The interpretation of \({S}_{P(I-{II})}\) and \({S}_{P({II}-{III})}\) warrants some considerations. The phases identified in the SAR in a log-log plot, usually by visual inspection, correspond to regions with distinct slopes. Our simulations have revealed that the transitions between phases correspond to changes in the values of the parameters of the distributions of the minima that occur at approximately \({\upsilon }_{p}/{\sigma }_{p}\approx 2\) and \({\upsilon }_{p}/{\sigma }_{p}\approx 4\). These values guided the derivation of the criteria for estimating \({S}_{P(I-{II})}\) and \({S}_{P({II}-{III})}\). However, the transitions between phases are not abrupt, SARs tend to exhibit smooth curves. Consequently, there is always an inherent arbitrariness when choosing the cut-off value between phases, and the criteria \({\upsilon }_{p}/{\sigma }_{p}\lesssim 2\) and \({\upsilon }_{p}/{\sigma }_{p}\lesssim 4\) should be regarded as heuristic. Nevertheless, as we will see, these simple criteria yield satisfactory results when analysing empirical SARs.

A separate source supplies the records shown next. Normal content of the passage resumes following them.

-- ==== Sys2Proof/Machine/Reloads.lean ====
section
/-! DEFINITION. The STATIONS, HUBS and CONFIG reloads of TCU and what the other blocks do with them (R36, R37, R58, R79,
R121 to R123). -/

namespace Sys2Proof.Machine

/-- The number of failed reads of a reload (R126). -/
def failedCount (got : List (Option (List Byte))) : Nat := (failedReads got).length

/-- The report of a reload of entries: its actual scope word, no bank marked, and the number of failed reads (R126). -/
def entryResult (word : Nat) (got : List (Option (List Byte))) : SlotResult := ⟨reloadCode got, word, 0, failedCount got⟩

/-! ## STATIONS (R121) -/

/-- The station entries that a reload has read, from a first channel on, are presented to CHC in channel order; one
whose read failed is not presented (R58, R121). -/
def presentStations : Nat → List (Option (List Byte)) → Chip → Chip
  | _, [], c => c
  | n, none :: got, c => presentStations (n + 1) got c
  | n, some b :: got, c =>
    presentStations (n + 1) got
      (reloadChannel n (parseStation b)
        (c.onTcu fun t => { t with stationEntries := modifyAt (fun _ => some (parseStation b)) t.stationEntries n }))

/-- A STATIONS reload is performed as one event (R121). -/
def performStations (r : Reload) (c : Chip) : Chip :=
  let o := r.order
  endReload o (some (entryResult (scopeWord scopeStations 0 o.first o.count) r.got))
    (countInvalidation (presentStations o.first r.got c))

/-- The last station entry read of a STATIONS reload is answered (R121). -/
def stationsAnswered (_a : Access) (result : Option (List Byte)) (c : Chip) : Chip :=
  let c := noteReloadRead result c
  match c.tcu.reload with
  | some r => performStations r c
  | none => c

/-! ## HUBS (R37, R122) -/

/-- The hub entries after a HUBS reload: an entry whose read failed keeps its old value (R122). -/
def reloadedHubs : List (Option (List Byte)) → List (Option HubEntry) → List (Option HubEntry)
  | some b :: got, _ :: old => some (parseHubEntry b) :: reloadedHubs got old
  | none :: got, e :: old => e :: reloadedHubs got old
  | [], old => old
  | _, [] => []

/-- LKI acts on every hub as its entry has changed, and updates lead and H (R37; log entry 17). -/
def adoptHubs (new : List (Option HubEntry)) (c : Chip) : Chip :=
  let listening := decide (c.rgp.partState = .listening)
  updateHorizon
    ((c.onLki fun l => { l with hubs := reenterHubs listening c.tcu.hubEntries new l.hubs }).onTcu
      fun t => { t with hubEntries := new })

/-- A HUBS reload is performed as one event (R122). -/
def performHubs (r : Reload) (c : Chip) : Chip :=
  endReload r.order (some (entryResult (scopeWord scopeHubs 0 0 0) r.got))
    (countInvalidation (linkEvent (adoptHubs (reloadedHubs r.got c.tcu.hubEntries)) c))

/-- The last hub entry read of a HUBS reload is answered (R122). -/
def hubsAnswered (_a : Access) (result : Option (List Byte)) (c : Chip) : Chip :=
  let c := noteReloadRead result c
  match c.tcu.reload with
  | some r => performHubs r c
  | none => c

/-! ## CONFIG (R36, R79, R123) -/

/-- A valid settings block replaces the settings in force; LKI makes the stall check against the new Lmax at once. The
other users read the settings in force when they next use them (R36, R79, R123). -/
def adoptSettings (s : Settings) (c : Chip) : Chip := stallCheck (c.onTcu fun t => { t with settings := some s })

/-- A CONFIG reload is performed as one event: the result code and the part after it (R123). -/
def applyConfig (result : Option (List Byte)) (c : Chip) : Chip × Nat :=
  match result with
  | none => (c, codeTableFault)
  | some b =>
    if settingsValid c.tcu.grids (parseSettings b) then (linkEvent (adoptSettings (parseSettings b)) c, codeOk)
    else (c, codeBadTable)

/-- The settings block read of a CONFIG reload is answered (R123). -/
def configAnswered (_a : Access) (result : Option (List Byte)) (c : Chip) : Chip :=
  match c.tcu.reload with
  | some r =>
    let (c, code) := applyConfig result c
    endReload r.order (some ⟨code, scopeWord scopeConfig 0 0 0, 0, 0⟩) (countInvalidation c)
  | none => c

end Sys2Proof.Machine
end

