/-- From every state in which the four bounds hold, a step that answers a next state leaves a state in which they
hold. (R71, R113, R148, R157) -/
def Obligations.QueuesAndStreamsStayBounded : Prop :=
  ∀ s t : State,
    s.chip.ccu.queueBounded ∧ s.chip.tcu.cacheBounded ∧ s.chip.dlv.pendingBounded ∧ s.chip.dlv.streamsSound →
    step s = .next t →
    t.chip.ccu.queueBounded ∧ t.chip.tcu.cacheBounded ∧ t.chip.dlv.pendingBounded ∧ t.chip.dlv.streamsSound

/-- From every state whose banks are sound, a step that answers a next state leaves them sound. (R81, R82, R84, R87,
R88) -/
def Obligations.BanksHoldDistinctLevelsAndTheRunningOneIsHighest : Prop :=
  ∀ s t : State, s.chip.sce.banksSound → step s = .next t → t.chip.sce.banksSound

/-- State.reset is settled, its DIRBASE is aligned, its fault records, horizon, channels, bounds, streams and banks
are sound, and its queue is empty. (R4, R17, R39, R61, R78, R106, R127, R166, R176) -/
def Obligations.ResetMeetsEveryInvariant : Prop :=
  State.reset.chip.settled ∧ State.reset.chip.dirbaseAligned ∧ State.reset.chip.mpt.faultsSound ∧
    State.reset.chip.lki.horizonSound ∧ State.reset.chip.chc.sound ∧ State.reset.chip.ccu.queueBounded ∧
    State.reset.chip.tcu.cacheBounded ∧ State.reset.chip.dlv.pendingBounded ∧ State.reset.chip.dlv.streamsSound ∧
    State.reset.chip.sce.banksSound ∧ State.reset.pending = []

end
end

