@[simp] theorem Dlv.freeze_image (b : List Byte) (d : Dlv) : (d.freeze b).image = .frozen b := rfl
@[simp] theorem Dlv.freeze_pick (b : List Byte) (d : Dlv) : (d.freeze b).pick = d.pick := rfl
@[simp] theorem Dlv.freeze_event (b : List Byte) (d : Dlv) : (d.freeze b).event = d.event := rfl
@[simp] theorem Dlv.freeze_pendingEvents (b : List Byte) (d : Dlv) : (d.freeze b).pendingEvents = d.pendingEvents := rfl
@[simp] theorem Dlv.freeze_returnRead (b : List Byte) (d : Dlv) : (d.freeze b).returnRead = d.returnRead := rfl
@[simp] theorem Dlv.freeze_reread (b : List Byte) (d : Dlv) : (d.freeze b).reread = d.reread := rfl
@[simp] theorem Dlv.freeze_assembly (b : List Byte) (d : Dlv) : (d.freeze b).assembly = d.assembly := rfl
@[simp] theorem Dlv.freeze_outgoing (b : List Byte) (d : Dlv) : (d.freeze b).outgoing = d.outgoing := rfl
@[simp] theorem Dlv.freeze_selector (b : List Byte) (d : Dlv) : (d.freeze b).selector = d.selector := rfl
@[simp] theorem Dlv.freeze_progress (b : List Byte) (d : Dlv) : (d.freeze b).progress = d.progress := rfl
@[simp] theorem Dlv.freeze_progressAsked (b : List Byte) (d : Dlv) : (d.freeze b).progressAsked = d.progressAsked := rfl
@[simp] theorem Dlv.freeze_rewrite (b : List Byte) (d : Dlv) : (d.freeze b).rewrite = d.rewrite := rfl
@[simp] theorem Dlv.freeze_updateCount (b : List Byte) (d : Dlv) : (d.freeze b).updateCount = d.updateCount := rfl
@[simp] theorem Dlv.freeze_epochCount (b : List Byte) (d : Dlv) : (d.freeze b).epochCount = d.epochCount := rfl
@[simp] theorem Dlv.freeze_epochShown (b : List Byte) (d : Dlv) : (d.freeze b).epochShown = d.epochShown := rfl
@[simp] theorem Dlv.freeze_faultUnshown (b : List Byte) (d : Dlv) : (d.freeze b).faultUnshown = d.faultUnshown := rfl
@[simp] theorem Dlv.freeze_counters (b : List Byte) (d : Dlv) : (d.freeze b).counters = d.counters := rfl

@[simp] theorem Ccu.discard_prevCount (u : Ccu) : (u.discard).prevCount = u.prevCount := rfl
@[simp] theorem Ccu.discard_requestCounter (u : Ccu) : (u.discard).requestCounter = u.requestCounter := rfl
@[simp] theorem Ccu.discard_declarations (u : Ccu) : (u.discard).declarations = u.declarations := rfl
@[simp] theorem Ccu.discard_merges (u : Ccu) : (u.discard).merges = u.merges := rfl
@[simp] theorem Ccu.discard_lost (u : Ccu) : (u.discard).lost = u.lost := rfl
@[simp] theorem Ccu.discard_displaced (u : Ccu) : (u.discard).displaced = u.displaced := rfl

@[simp] theorem Sce.discard_parks (e : Sce) : (e.discard).parks = e.parks := rfl
@[simp] theorem Sce.discard_resumes (e : Sce) : (e.discard).resumes = e.resumes := rfl
@[simp] theorem Sce.discard_stage2Runs (e : Sce) : (e.discard).stage2Runs = e.stage2Runs := rfl

@[simp] theorem Orders.discard_expected (o : Orders) : (o.discard).expected = o.expected := rfl
@[simp] theorem Orders.discard_polls (o : Orders) : (o.discard).polls = o.polls := rfl
@[simp] theorem Orders.discard_taken (o : Orders) : (o.discard).taken = o.taken := rfl
@[simp] theorem Orders.discard_duplicates (o : Orders) : (o.discard).duplicates = o.duplicates := rfl
@[simp] theorem Orders.discard_torn (o : Orders) : (o.discard).torn = o.torn := rfl

@[simp] theorem noteSlotWritten_expected (slot : Nat) (o : Orders) : (noteSlotWritten slot o).expected = o.expected := rfl
@[simp] theorem noteSlotWritten_drainPending (slot : Nat) (o : Orders) : (noteSlotWritten slot o).drainPending = o.drainPending := rfl
@[simp] theorem noteSlotWritten_openOrders (slot : Nat) (o : Orders) : (noteSlotWritten slot o).openOrders = o.openOrders := rfl
@[simp] theorem noteSlotWritten_poll (slot : Nat) (o : Orders) : (noteSlotWritten slot o).poll = o.poll := rfl
@[simp] theorem noteSlotWritten_repeatMark (slot : Nat) (o : Orders) : (noteSlotWritten slot o).repeatMark = o.repeatMark := rfl
@[simp] theorem noteSlotWritten_timer (slot : Nat) (o : Orders) : (noteSlotWritten slot o).timer = o.timer := rfl
@[simp] theorem noteSlotWritten_polls (slot : Nat) (o : Orders) : (noteSlotWritten slot o).polls = o.polls := rfl
@[simp] theorem noteSlotWritten_taken (slot : Nat) (o : Orders) : (noteSlotWritten slot o).taken = o.taken := rfl
@[simp] theorem noteSlotWritten_duplicates (slot : Nat) (o : Orders) : (noteSlotWritten slot o).duplicates = o.duplicates := rfl
@[simp] theorem noteSlotWritten_torn (slot : Nat) (o : Orders) : (noteSlotWritten slot o).torn = o.torn := rfl

@[simp] theorem closeOrder_expected (slot : Nat) (o : Orders) : (closeOrder slot o).expected = o.expected := rfl
@[simp] theorem closeOrder_drainPending (slot : Nat) (o : Orders) : (closeOrder slot o).drainPending = o.drainPending := rfl
@[simp] theorem closeOrder_poll (slot : Nat) (o : Orders) : (closeOrder slot o).poll = o.poll := rfl
@[simp] theorem closeOrder_repeatMark (slot : Nat) (o : Orders) : (closeOrder slot o).repeatMark = o.repeatMark := rfl
@[simp] theorem closeOrder_timer (slot : Nat) (o : Orders) : (closeOrder slot o).timer = o.timer := rfl
@[simp] theorem closeOrder_takeRun (slot : Nat) (o : Orders) : (closeOrder slot o).takeRun = o.takeRun := rfl
@[simp] theorem closeOrder_polls (slot : Nat) (o : Orders) : (closeOrder slot o).polls = o.polls := rfl
@[simp] theorem closeOrder_taken (slot : Nat) (o : Orders) : (closeOrder slot o).taken = o.taken := rfl
@[simp] theorem closeOrder_duplicates (slot : Nat) (o : Orders) : (closeOrder slot o).duplicates = o.duplicates := rfl
@[simp] theorem closeOrder_torn (slot : Nat) (o : Orders) : (closeOrder slot o).torn = o.torn := rfl

end Sys2Proof.Machine
end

Empirical species-area relationships
Identifying the three phases of a SAR in a real-world setting requires species richness data spanning a broad range of spatial scales. Until recently, single data sets covering all three scales were unavailable. Here, we use data from the Global Biodiversity Information Facility (GBIF), the world’s largest biodiversity aggregator of biodiversity records, to illustrate triphasic SARs and employ the insights derived from the simulations to predict the number of species at which the transitions among phases occur.
We generated SARs by first randomly placing the focal point and then determining the shortest distance to the continental coast, which determines the maximum area covered by the SAR. We only considered SARs that had at least 50 species (see ‘Methods’ for details). However, analysing the SARs empirically obtained from GBIF data requires mentioning two caveats. First, sudden spikes in species counts occur frequently; this happens when the records of the location of several species are aggregated to a single location (e.g., because they were collected in an intensively surveyed site), resulting in SARs with artificially steep slopes. Second, not all SARs exhibit three phases, some only manifest the first two; this is particularly prevalent when SARs cover a limited range of areas, such as those with the focal point located near the coastline or, as we will see below, for those of taxa, such as birds, that have large ranges.
We analysed data for five landmasses (Africa, Australia, Eurasia, North America and South America) and four taxa (Amphibians, Birds, Mammals and Reptiles). In the Supplementary Note 6, we present results for all landmasses and taxa, but here we focus on amphibians and birds from Australia and North America for two main reasons. First, both Australia and North America have the most complete biodiversity assessments, and both have large contiguous areas from which we can increase the sampling area without intersecting the coasts. Second, amphibian and bird species have the smallest and the largest ranges, respectively (see Fig. S14); thus, we anticipated observing qualitatively very distinct SARs.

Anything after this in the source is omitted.